The South Korean nationality law is based on jus sanguinis instead of jus solis, which is a territorial principle that takes into account the place of birth when bestowing nationality. In 2005, the opposition Grand National Party suggested a revision of the current South Korean nationality law to allow South Korean nationality to be bestowed to people who are born in South Korea regardless of the nationalities of their parents but it was discarded due to unfavorable public opinion against such a measure.

A poll by the Asan Institute for Policy Studies in 2015 found that only 5.4% of South Koreans in their twenties saw North Koreans as people sharing the same bloodline with them. The poll also found that only 11% of South Koreans associated North Korea with Koreans, with most people associating them with words like military, war or nuclear weapons. It also found that most South Koreans expressed deeper feelings of "closeness" with Americans and Chinese than with North Koreans. According to a December 2017 survey released by the Korea Institute for National Unification, 72.1% of South Koreans in their 20s believe reunification is unnecessary. At the same time, Steven Denney from the University of Toronto said that, "Younger South Koreans feel closer to North Korean migrants than, say, foreign workers, but they will feel closer to a native born child of non-Korean ethnicity than a former resident of North Korea."

According to the Carnegie Endowment for International Peace, ethnicity-based nationalism has been decreasing among younger generations of South Koreans, who have taken more in pride from the country's democratic system, technological innovation, and cultural soft power. According to Hanwool Jeong's research from the 2020 Korean Identity Survey, while national identification rose to 90%, ethnic affinity has declined to 64%, with a larger drop among younger people.

According to a survey of 56 countries conducted by the Sinophone Borderlands project between 2020 and 2022, South Koreans have the world's most negative view of China; China's economic sanctions—including the Hallyu ban following South Korea's THAAD deployment by South Korea—intensified anti-China (including both anti-Chinese and anti-PRC) sentiment in South Korea, which led to the rise of South Korean nationalism. When Yoon Suk Yeol was impeached after the 2024 martial law crisis, anti-China conspiracy theories quickly spread among his ultraconservative supporters. Also, anti-China sentiment was linked to right-wing to far-right People Power Party's populism.

== New Right movement ==

The New Right (뉴라이트) movement in South Korean politics is a school of political thought which developed as a reaction against the traditional divide between conservatives (the "old right") and progressives. they oppose the main elements of Korean nationalism (including anti-Japanese sentiment), and value the history of "Republic of Korea" (which was founded after 1948), more than the history of the Korean independence movement.

== Gukppong ==

Gukppong (국뽕) is a derogatory Korean word that is used to pejoratively describe a South Korean nationalist. The word is made up of the Korean word guk, which means country or state, and ppong which is believed to have originated from the word philopon , which is a Japanese slang for the drug methamphetamine. As a result, the word literally means "intoxicated with nationalism".
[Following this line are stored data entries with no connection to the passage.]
-- ==== Sys2Proof/Machine/Admin.lean ====
section
/-!
DEFINITION. The management commands (R131 to R169, R370 to R372, R442 to R445, R574 to R582, R646, R662): their checks and reservations as
they are dispatched, and what their staged changes do in a dip window (R527).
-/
namespace Sys2Proof.Machine

/-- A memory access of a management command failed (R577, R584). -/
def memEnd (b : Blk) (c : Cmd) (a : AccFault) : Blk :=
  endCmd (accessEvent b c.id.f c.id.q a.space (isPage a.kind) false (tagOf c) a.addr) c.id (faultStatus a.kind) 0

/-- Staged changes of an opcode, with their commands. -/
def stagedOf (b : Blk) (op : Nat) : List (Staged × Cmd) :=
  b.staged.filterMap fun s => (findCmd b s.cmd).bind fun c => if opOf c == op then some (s, c) else none

def unstaged (b : Blk) (id : CmdId) : Blk := { b with staged := b.staged.filter fun s => !decide (s.cmd = id) }

/-! ### PENNANT_MAP (R442 to R444) -/

def pmPages (c : Cmd) : List Nat := (List.range (pf c 4 2)).map (pf c 2 1 + ·)

/-- Whether a page is mapped, once the changes staged before have taken effect. -/
def willBeMapped (b : Blk) (f page : Nat) : Bool :=
  (stagedOf b 0x82).foldl (fun m (_, c) => if fFn c == f && (pmPages c).contains page then pf c 3 1 == 0 else m)
    (tb (tget 0 b.t.dir (f * 256 + page)) 15)

/-- Blocks neither mapped nor reserved nor waiting to be returned, ascending, at most n. -/
def freeBlocks (b : Blk) (n : Nat) : List Nat :=
  let used := (b.t.dir.filter fun e => tb e.2 15).map (fun e => fld e.2 9 0) ++ (stagedOf b 0x82).flatMap fun x => x.1.held
  ((List.range 1024).filter fun k => !used.contains k).take n

def pmBad (b : Blk) (c : Cmd) : Bool :=
  decide (256 < pf c 2 1 + pf c 4 2) || pf c 4 2 == 0 || !(getFn b (fFn c)).enabled || decide (1 < pf c 3 1) ||
  (pmPages c).any fun p => willBeMapped b (fFn c) p == (pf c 3 1 == 0)

/-- PENNANT_MAP with OP MAP: the lowest free blocks are reserved as it is dispatched. -/
def execPennantMap (id : CmdId) (s : State) : Host.Outcome State Fault Refusal :=
  act s fun b _ => onRun b id 0x82 fun c =>
    if pf c 3 1 == 1 then b
    else if pmBad b c then endCmd b id 0x61 0
    else
      let ks := freeBlocks b (pf c 4 2)
      if ks.length < pf c 4 2 then endCmd b id 0x60 0 else stage b c (ks.headD 0) ks

/-- PENNANT_MAP with OP UNMAP. -/
def execUnmap (id : CmdId) (s : State) : Host.Outcome State Fault Refusal :=
  act s fun b _ => onRun b id 0x82 fun c =>
    if pf c 3 1 != 1 then b
    else if pmBad b c then endCmd b id 0x61 0
    else stage b c 0 ((pmPages c).map fun p => fld (tget 0 b.t.dir (fFn c * 256 + p)) 9 0)

/-- MAP in its dip window (R441, R443). -/
def mapNow (b : Blk) (f tag : Nat) (pages blocks : List Nat) : Blk :=
  (pages.zip blocks).foldl (fun b (page, k) =>
    let b := { b with t := { b.t with dir := tset 0 b.t.dir (f * 256 + page) (mk [(15, 15, 1), (9, 0, k)]) } }
    (List.range 256).foldl (fun b i => modPen b (256 * k + i) fun _ => { pen0 with
      lastEp := selfEp b, lastTag := tag % 2 ^ 32, mapped := true, fn := f, vid := 256 * page + i }) b) b

/-- Whether a command's fly pennant lies in the pages. -/
def fliesIn (c : Cmd) (f : Nat) (pages : List Nat) : Bool :=
  c.id.f == f && flFly c && (fFlyMode c == 1 || fFlyMode c == 3) && pages.contains (fFlyPen c / 256)

/-- UNMAP takes effect: everything that names the pages ends (R444). -/
def unmapNow (b : Blk) (f : Nat) (pages : List Nat) : Blk :=
  let inBlk := fun (p : Nat) => pages.any fun g => let e := tget 0 b.t.dir (f * 256 + g); tb e 15 && fld e 9 0 == p / 256
  let heads := b.cmds.filter fun c => match c.waitOn with | some p => inBlk p | none => false
  let fliers := b.cmds.filter fun c => fliesIn c f pages && decide (c.phase = .running)
  let strs := (streamsOf b f).filter fun n => let s := getStr b f n; pages.contains (s.flyPen / 256) || pages.contains (s.creditPen / 256)
  let ws := b.watches.filter fun w => inBlk w.pen
  let b := heads.foldl (fun b c => endCmd b c.id 0x31 0) b
  let b := fliers.foldl (fun b c => endEarly b c.id 0x31 0x10) b
  let b := strs.foldl (fun b n => streamError b f n 0x31) b
  let b := ws.foldl (fun b w => notify (modPen b w.pen fun e => { e with waiters := e.waiters - 1 }) w 2 0) b
  let b := { b with watches := b.watches.filter fun w => !inBlk w.pen }
  pages.foldl (fun b g => { b with t := { b.t with dir := tset 0 b.t.dir (f * 256 + g) 0 } }) b

/-- Blocks return to the pool with MAPPED cleared. -/
def returnBlocks (b : Blk) (ks : List Nat) : Blk :=
  ks.foldl (fun b k => (List.range 256).foldl (fun b i => modPen b (256 * k + i) fun e => if e = pen0 then e else { e with mapped := false }) b) b

/-- Nothing that an UNMAP ended can still fly. -/
def unmapSettled (b : Blk) (f : Nat) (pages : List Nat) : Bool :=
  !(b.cmds.any fun c => fliesIn c f pages && (decide (c.phase = .running) || decide (c.phase = .ended)))

/-! ### Groups (R131 to R135, R145 to R148, R165) -/

def gcRoster (b : Blk) (m : Tab Byte) (c : Cmd) : List Nat :=
  let n := fld (pf c 8 2) 13 0
  let bs := fnRead b m c.id.f 0 (pf c 16 8) (4 * n)
  (List.range n).map fun i => leAt bs (4 * i) 4

/-- A GID is held by an entry or by a GROUP_CREATE that is staged (R131). -/
def gidHeld (b : Blk) (gid : Nat) : Bool := (findGroup b gid).isSome || (stagedOf b 0x83).any fun x => pf x.2 0 4 == gid

/-- Staged creations add to a function's charge (R164, R165). -/
def stagedRosters (b : Blk) (f : Nat) : List Nat :=
  b.forming.filterMap fun x => if x.cmd.isSome && (localsOf b x.roster).any (fun l => l.1 == f) then some x.roster.length else none

def quotaOk (b : Blk) (slots : List Nat) (old : Option Group) : Bool :=
  (localsOf b slots).all fun l =>
    let was := match old with | some g => (rankIn g l.1).isSome | none => false
    let back := match old with | some g => if was then g.n + g.derivedM else 0 | none => 0
    let st := stagedRosters b l.1
    decide (groupUse b l.1 + st.length + (if was then 0 else 1) ≤ (getFn b l.1).groupQuota) &&
    decide (rosterUse b l.1 + st.foldl (· + ·) 0 + slots.length ≤ (getFn b l.1).rosterQuota + back)

/-- The lowest group entry that is free and not reserved. -/
def freeGroup (b : Blk) : Option Nat :=
  let held := (stagedOf b 0x83).filterMap fun x => x.1.held.head?
  lowestFree 16384 0 (b.t.group.map (fun e => (e.1, ())) ++ held.map fun k => (k, ()))

def createFx (b : Blk) (m : Tab Byte) (c : Cmd) (fault : Option AccFault) : Blk :=
  let gid := pf c 0 4
  let n := fld (pf c 8 2) 13 0
  let min' := fld (pf c 10 2) 13 0
  if gidHeld b gid || pf c 4 4 == 0 || min' == 0 || decide (n < min') || pbits c 14 1 0 == 3 || decide (8192 < n) || n == 0 then endCmd b c.id 0x61 0
  else match fault with
  | some a => memEnd b c a
  | none =>
    let slots := gcRoster b m c
    if !rosterOk b slots then endCmd b c.id 0x61 0
    else if !quotaOk b slots none then endCmd b c.id 0x60 0
    else match freeGroup b, takeRun b n with
    | some h, some (base, b) =>
      let b := { b with forming := b.forming ++ [{ gid, beat := beatNow b, gen := pf c 4 4, roster := slots, cmd := some c.id }] }
      stage b c h [h, base]
    | _, _ => endCmd b c.id 0x60 0

def execGroupCreate (id : CmdId) (fault : Option AccFault) (s : State) : Host.Outcome State Fault Refusal :=
  act s fun b m => onRun b id 0x83 fun c => createFx b m c fault

/-- GROUP_CREATE in its dip window (R132). -/
def createNow (b : Blk) (c : Cmd) (h base : Nat) (slots : List Nat) : Blk :=
  let b := modGroup b h fun _ => { group0 with
    gid := pf c 0 4, timeout := pf c 12 2, minMembers := fld (pf c 10 2) 13 0, autoReform := pbits c 14 1 0 }
  formGroup b h (pf c 4 4) slots base

/-- The state of an entry as later commands see it: a GROUP_REFORM or GROUP_DESTROY taken counts at once (R135, R147). -/
def groupPhase (b : Blk) (gid : Nat) (g : Group) : Nat :=
  if g.state == 5 || (stagedOf b 0x85).any (fun x => pf x.2 0 4 == gid) then 5
  else if g.state == 3 || (stagedOf b 0x84).any (fun x => pf x.2 0 4 == gid) then 3
  else g.state

def reformFx (b : Blk) (m : Tab Byte) (c : Cmd) (fault : Option AccFault) : Blk :=
  let gid := pf c 0 4
  match findGroup b gid with
  | none => endCmd b c.id 0x31 0
  | some (h, g) =>
    let n := fld (pf c 8 2) 13 0
    if groupPhase b gid g == 5 then endCmd b c.id 0x10 0
    else if groupPhase b gid g == 3 then b
    else if pf c 4 4 ≤ g.gen || n == 0 || decide (8192 < n) then endCmd b c.id 0x61 0
    else match fault with
    | some a => memEnd b c a
    | none =>
      let slots := gcRoster b m c
      if !rosterOk b slots then endCmd b c.id 0x61 0
      else if !quotaOk b slots (some g) || decide (rosterSize + g.n + g.derivedM < usedSlots b + n) then endCmd b c.id 0x60 0
      else
        let b := { b with forming := b.forming ++ [{ gid, beat := beatNow b, gen := pf c 4 4, roster := slots, cmd := some c.id }] }
        stage b c (mk [(13, 0, h), (63, 32, pf c 4 4)]) [h]

def execGroupReform (id : CmdId) (fault : Option AccFault) (s : State) : Host.Outcome State Fault Refusal :=
  act s fun b m => onRun b id 0x84 fun c => reformFx b m c fault

/-- Commands of a group (of one generation, or of all) end ABORTED at this engine, and so do its streams. -/
def abortGroup (b : Blk) (gid : Nat) (gen : Option Nat) : Blk :=
  let is := fun (c : Cmd) => namesGroup c && fGid c == gid && (match gen with | some n => fGen c == n | none => true) && !(getFn b c.id.f).fenced &&
    (decide (c.phase = .accepted) || decide (c.phase = .running))
  let b := (b.cmds.filter is).foldl (fun b c => unstage (stopCmd b c.id 0x10) c.id) b
  (b.t.stream.filter fun e => e.2.valid && e.2.sharded && e.2.gid == gid && (match gen with | some n => e.2.gen == n | none => true)).foldl
    (fun b e => streamError b (e.1 / 64) (e.1 % 64) 0x10) b

/-- Commands of a group that have no completion record yet. -/
def groupBusy (b : Blk) (gid : Nat) (gen : Option Nat) : Bool :=
  b.cmds.any fun c => namesGroup c && fGid c == gid && (match gen with | some n => fGen c == n | none => true) && !decide (c.phase = .taken) &&
    !(getFn b c.id.f).fenced && !(gen.isSome && decide (c.phase = .accepted))
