-- ==== Sys2Proof/Machine/Core.lean ====
section
/-!
DEFINITION. The machine as the host reads it: its state, its reasons to stop, its step and its state after reset.
-/

def Sys2Proof.core : Host.Core := { State := Sys2Proof.Machine.State, Fault := Sys2Proof.Machine.Fault, Refusal := Sys2Proof.Machine.Refusal, step := Sys2Proof.Machine.step, reset := Sys2Proof.Machine.State.reset }
end

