/-- CQ_DELAY signals the completion vector once when records have waited unsignalled: the count last signalled takes the value of PRODUCED, and
a masked vector is left pending. With nothing unsignalled, CQ_EN or CQ_DELAY 0, it does nothing.
The model's choices: log 4. -/
def Obligations.CqDelaySignals : Prop :=
  ∀ (f : Nat) (s : State), awake s.b = true → s.b.stores = [] → fnLive s.b f = true →
    let n := getFn s.b f
    let vec := fld n.irqCfg.toNat 62 58
    let due := tb n.irqCfg.toNat 63 = true ∧ n.irqA < n.produced ∧ fld n.irqCfg.toNat 31 16 ≠ 0
    (due → ∃ t, exec (.cqDelay f) s = .next t ∧ (getFn t.b f).irqA = n.produced ∧ t = { s with b := { s.b with fns := t.b.fns, memp := t.b.memp } } ∧
      ((tget msi0 n.msi vec).mask = true → (tget msi0 (getFn t.b f).msi vec).pend = true ∧ t.b.memp = s.b.memp) ∧
      ((tget msi0 n.msi vec).mask = false → ∀ p, portFrom s.b s.b.ctl.msiPort = some p → t.b.memp = s.b.memp.modify p fun pt => startMem { pt with
        wrWait := pt.wrWait ++ [{ tag := 0, bytes := [(memKey 0 (tget msi0 n.msi vec).addr, leBytes (tget msi0 n.msi vec).data 4)], puts := 1
                                  msi := true, use := .msi f vec }] })) ∧
    (¬ due → exec (.cqDelay f) s = .next s)

/-! ### Commands that move and combine data -/

/-- A running collective, at a member that no access fails: the counts it learns are written to RCOUNTS, its result to DST from the first byte
whose fly is not raised, its error feedback to EFB, and no other byte of memory changes; it stands with every chunk ready for its fly and the
status OK, OK_SPLIT or OK_SAT, and it ends there unless flies or acknowledgements are outstanding. A result that R65 or R90 turns away ends it with that
status and nothing but RCOUNTS written. Groups, hoists, pennants and registers stay.
The model's choices: logs 3, 5 and 26. -/
def Obligations.CollectivesComplete : Prop :=
  ∀ row ∈ ([(.allreduce, 0x10), (.reduceScatter, 0x11), (.allgather, 0x12), (.broadcast, 0x13), (.reduce, 0x14), (.gather, 0x15), (.scatter, 0x16),
      (.alltoall, 0x17), (.alltoallv, 0x18), (.barrier, 0x19), (.topkGather, 0x1A)] : List ((CmdId → CollEnv → Instr) × Nat)),
  ∀ (id : CmdId) (env : CollEnv) (c : Cmd) (s : State) (gh : Nat) (g : Group) (hn : Nat), awake s.b = true → s.b.stores = [] →
    RunsNow s.b id row.2 c → c.waitOn = none → findGroup s.b (fGid c) = some (gh, g) → c.handle = some hn → env.fault = none →
    let h := getHoist s.b hn
    let o := collHere s.b s.mem c g h env
    let done := c.flies * 2 ^ h.chunkLog2
    let counts := match o.rcounts with | some x => if fRcounts c = 0 then [] else (fnStore s.b id.f 0 (fRcounts c) x).stores | none => []
    let dst := match o.dst with | some x => (fnStore s.b id.f (fSpaceB c) (fDst c + done) (x.drop done)).stores | none => []
    let efb := match o.efb with | some x => (fnStore s.b id.f 0 (fEfb c) x).stores | none => []
    let n := if row.2 = 0x19 then 1 else match o.dst with | some d => cdiv d.length (2 ^ h.chunkLog2) | none => 0
    let status := if o.satChunks ≠ [] then 2 else if c.split = true then 1 else 0
    ∃ t c', exec (row.1 id env) s = .next t ∧ findCmd t.b id = some c' ∧
      t.b = { s.b with fns := t.b.fns, cmds := t.b.cmds, ports := t.b.ports, fab := t.b.fab, d2d := t.b.d2d, tiles := t.b.tiles, fresh := t.b.fresh } ∧
      (o.satOwn = false → t.b.tiles = s.b.tiles ∧ t.b.fresh = s.b.fresh ∧ c'.satTiles = 0) ∧
      (∀ st, o.fail = some st → c'.phase = .ended ∧ c'.status = st ∧ t.mem = applyStores s.mem counts) ∧
      (o.fail = none → t.mem = applyStores s.mem (counts ++ dst ++ efb) ∧ c'.effectDone = true ∧ c'.chunks = n ∧ c'.ready = n ∧ c'.status = status ∧
        (c'.phase = .ended ↔ (flFly c = false ∨ c.flies = n) ∧ c.sent ≤ c.acked))

/-- Operations that only move data copy bits: of an element of w bytes, ALLGATHER and, at the root, GATHER give every member's SRC in rank order,
BROADCAST gives the root's SRC, SCATTER this member's segment of the root's SRC, ALLTOALL this member's segment of every member's SRC in rank order; a
member other than the root of GATHER writes nothing. ALLTOALLV gives what every rank counted for this one, in rank order, where it fits.
The model's choices: log 26. -/
def Obligations.MovesCopyBits : Prop :=
  ∀ (k : Coll) (r topk cap : Nat) (src : List Byte) (counts : List Nat) (pre efb : Option (List Byte)) (env : CollEnv),
    isScaled k.f = false →
    let w := elemBits k.f / 8
    let buf := fun i => if i = r then src else env.xs.getD i []
    let cnt := fun i => if i = r then counts else env.counts.getD i []
    let all := List.range k.N
    let res := (collOut k r topk cap false src counts pre efb env).dst
    let sum := fun (l : List Nat) => l.foldl (· + ·) 0
    (k.opc = 0x12 ∨ k.opc = 0x15 ∧ r = k.root → res = some ((all.map fun j => slice (buf j) 0 (k.n * w)).flatten)) ∧
    (k.opc = 0x15 ∧ r ≠ k.root → res = none) ∧
    (k.opc = 0x13 → res = some (slice (buf k.root) 0 (k.n * w))) ∧
    (k.opc = 0x16 → res = some (slice (slice (buf k.root) (r * bytesOf k.f k.n) (bytesOf k.f k.n)) 0 (k.n * w))) ∧
    (k.opc = 0x17 → res = some ((all.map fun j => slice (slice (buf j) (r * bytesOf k.f k.n) (bytesOf k.f k.n)) 0 (k.n * w)).flatten)) ∧
    (k.opc = 0x19 → res = none) ∧
    (k.opc = 0x18 → sum (all.map fun j => (cnt j).getD r 0) ≤ cap →
      res = some ((all.map fun j => slice (buf j) (sum ((cnt j).take r) * w) ((cnt j).getD r 0 * w)).flatten)) ∧
    (k.opc = 0x18 → cap < sum (all.map fun j => (cnt j).getD r 0) →
      res = none ∧ (collOut k r topk cap false src counts pre efb env).fail = some 0x31)

/-- PUT, PUT_SIGNAL and MEM_ATOMIC at their issuer read LEN bytes (n elements) and send them, chunk by chunk, and GET sends one request for each
chunk: memory is unchanged, every packet is kept for the target until it is acknowledged, and the command has its chunks to acknowledge. A PUT_SIGNAL
without remote flies sends its signal behind its data; with remote flies no command has sent everything yet. MEM_ATOMIC carries NONDET.
The model's choices: logs 3 and 72. -/
def Obligations.PointToPointSends : Prop :=
  ∀ (id : CmdId) (c : Cmd) (s : State), awake s.b = true → s.b.stores = [] → c.chunks = 0 →
    let C := chunkOf s.b c
    let kept := fun b : Blk => (getDst b (targetEp s.b c)).unacked.length + (getDst b (targetEp s.b c)).waiting.length
    let data := fun type => (p2pPkts s.b c type (fnRead s.b s.mem id.f (fSpaceA c) (fLocal c) (p2pBytes c))).length
    (∀ row ∈ ([(.put, 0x30, 1), (.putSignal, 0x32, 1), (.memAtomic, 0x33, 5)] : List ((CmdId → Option AccFault → Instr) × Nat × Nat)),
      RunsNow s.b id row.2.1 c → ∃ t c', exec (row.1 id none) s = .next t ∧ findCmd t.b id = some c' ∧ t.mem = s.mem ∧
        t.b = { s.b with fns := t.b.fns, cmds := t.b.cmds, fab := t.b.fab, ports := t.b.ports } ∧
        c'.phase = .running ∧ c'.chunks = cdiv (p2pBytes c) C ∧ c'.flags % 2 = b2n (row.2.1 == 0x33) ∧ kept t.b + c.sent = kept s.b + c'.sent ∧
        c'.sent = c.sent + data row.2.2 + (if row.2.1 = 0x32 ∧ flRfly c = false then 1 else 0) ∧
        (flRfly c = false → c'.effectDone = true) ∧ (flRfly c = true → c'.effectDone = false ∧ c'.rflies = c.rflies)) ∧
    (RunsNow s.b id 0x31 c → ∃ t c', exec (.get id none) s = .next t ∧ findCmd t.b id = some c' ∧ t.mem = s.mem ∧
      t.b = { s.b with fns := t.b.fns, cmds := t.b.cmds, fab := t.b.fab, ports := t.b.ports } ∧
      c'.phase = .running ∧ c'.chunks = cdiv (fLen c) C ∧ c'.gotten = List.replicate (cdiv (fLen c) C) 0 ∧ c'.sent = c.sent + cdiv (fLen c) C ∧
      kept t.b + c.sent = kept s.b + c'.sent)

/-- PENNANT SET writes its operand and ADD adds it modulo 2^64; each counts one more operation and records its source, ends OK with the value after it
and sets APPLIED_LSN, and no other pennant changes. WAIT at the head of its queue ends OK with the value where its condition holds already; else it
registers, which changes WAITERS alone. A pennant that is not mapped ends each of them FAULT_ACCESS.
The model's choices: log 5. -/
def Obligations.PennantsOperate : Prop :=
  ∀ (id : CmdId) (c : Cmd) (s : State), awake s.b = true → s.b.stores = [] → c.waitOn = none →
    (∀ row ∈ ([(.pennantSet, 0), (.pennantAdd, 1)] : List ((CmdId → Instr) × Nat)), RunsNow s.b id 0x34 c → fPenOp c = row.2 → allDurable s.b id.f = true →
      (penIdx s.b id.f (fPen c) = none → ∃ t, exec (row.1 id) s = .next t ∧ EndedWith t.b id 0x31 0) ∧
      ∀ p, penIdx s.b id.f (fPen c) = some p →
        let old := getPen s.b p
        let v := if row.2 = 1 then old.value + BitVec.ofNat 64 (fPenValue c) else BitVec.ofNat 64 (fPenValue c)
        ∃ t w, exec (row.1 id) s = .next t ∧ EndedWith t.b id 0 v.toNat ∧ (getFn t.b id.f).appliedLsn = (getFn s.b id.f).head ∧
          getPen t.b p = { old with value := v, sigCount := (old.sigCount + 1) % 2 ^ 48, lastEp := selfEp s.b, lastFn := id.f, lastKind := 1
                                    lastTag := tagOf c % 2 ^ 32, waiters := w } ∧
          ∀ k, k ≠ p → getPen t.b k = getPen s.b k) ∧
    (headCmd s.b id = some c → opOf c = 0x34 → fPenOp c = 2 → flWait c = false ∨ c.waitDone = true →
      (penIdx s.b id.f (fPen c) = none → ∃ t, exec (.pennantWait id) s = .next t ∧ EndedWith t.b id 0x31 0) ∧
      ∀ p, penIdx s.b id.f (fPen c) = some p →
        (condHolds (fPenForm c) (fPenValue c) (fPenMask c) (getPen s.b p).value.toNat = true →
          ∃ t, exec (.pennantWait id) s = .next t ∧ EndedWith t.b id 0 (getPen s.b p).value.toNat ∧ t.b.pens = s.b.pens ∧ t.mem = s.mem) ∧
        (condHolds (fPenForm c) (fPenValue c) (fPenMask c) (getPen s.b p).value.toNat = false →
          ∃ t, exec (.pennantWait id) s = .next t ∧ findCmd t.b id = some { c with waitOn := some p, phase := .running } ∧
            t = { s with b := { s.b with cmds := t.b.cmds, pens := t.b.pens } } ∧
            getPen t.b p = { getPen s.b p with waiters := (getPen s.b p).waiters + 1 } ∧ ∀ k, k ≠ p → getPen t.b k = getPen s.b k))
== 'Foundation Day' controversy ==
In South Korea, there is no consensus on when the Republic of Korea was founded.

Those who support "Korean nationalism" believe that it was founded in 1919: the Constitution of the Republic of Korea regards 1919, the year in which the March First Movement took place and the Provisional Government was established, as the year of the founding. (Note: See Legitimacy Theory of the Provisional Government) Proponents of this view cite the examples of the United States and the Republic of China: the United States commemorates 1776, the year the Declaration of Independence was issued ("Independence Day"), rather than 1781, the year the Confederation was established, and the Republic of China commemorates 1911, the year the Xinhai Revolution was declared ("Double Ten Day"), rather than 1912, the year its first government was established.

However, those who support "South Korean nationalism" argue that 15 August 1948, when the government of the Republic of Korea was established, should be designated as the "Foundation Day" (건국절). They argue that the claim that the Republic of Korea was established in 1919 is historical revisionism. Internationally, South Korea is regarded as the same as the Republic of Korea and is believed to have been established in 1948.

== Geopolitics ==
South Korean nationalism is often characterized by strong anti–North Korean and sometimes combined with anti-Chinese sentiment. Pro-Americanism and Christian nationalism also often combines with South Korean nationalism.

While 20th-century South Korean nationalists, including Syngman Rhee, were both pro-American and anti-Japanese, but some 21st-century South Korean nationalists—including New Right activists—are pro-Japanese. (Note: According to a poll in conducted in late 2025 by the Japanese Public Interest Incorporated Newspaper and the Communications Research Association, 56.4% of South Koreans had a favorable view of Japan, with favorability especially high in those in their 20s and 30s.) These diplomatic views should be distinguished from anti-Japanese Korean ethnic nationalism (minjok).

== Views ==
According to Korea scholar Brian Reynolds Myers, a professor at Dongseo University, South Koreans tend to see the "Korean minjok" and their (South Korean) state differently. According to Myers, the South Korean flag is often seen by South Koreans as representing the "Korean ethnicity" rather than merely South Korea itself. The prioritization of ethno nationalism was also reflected in the pre-2011 South Korean military oath and pre-2007 pledge of allegiance, both of which pledged allegiance to the "Korean minjok".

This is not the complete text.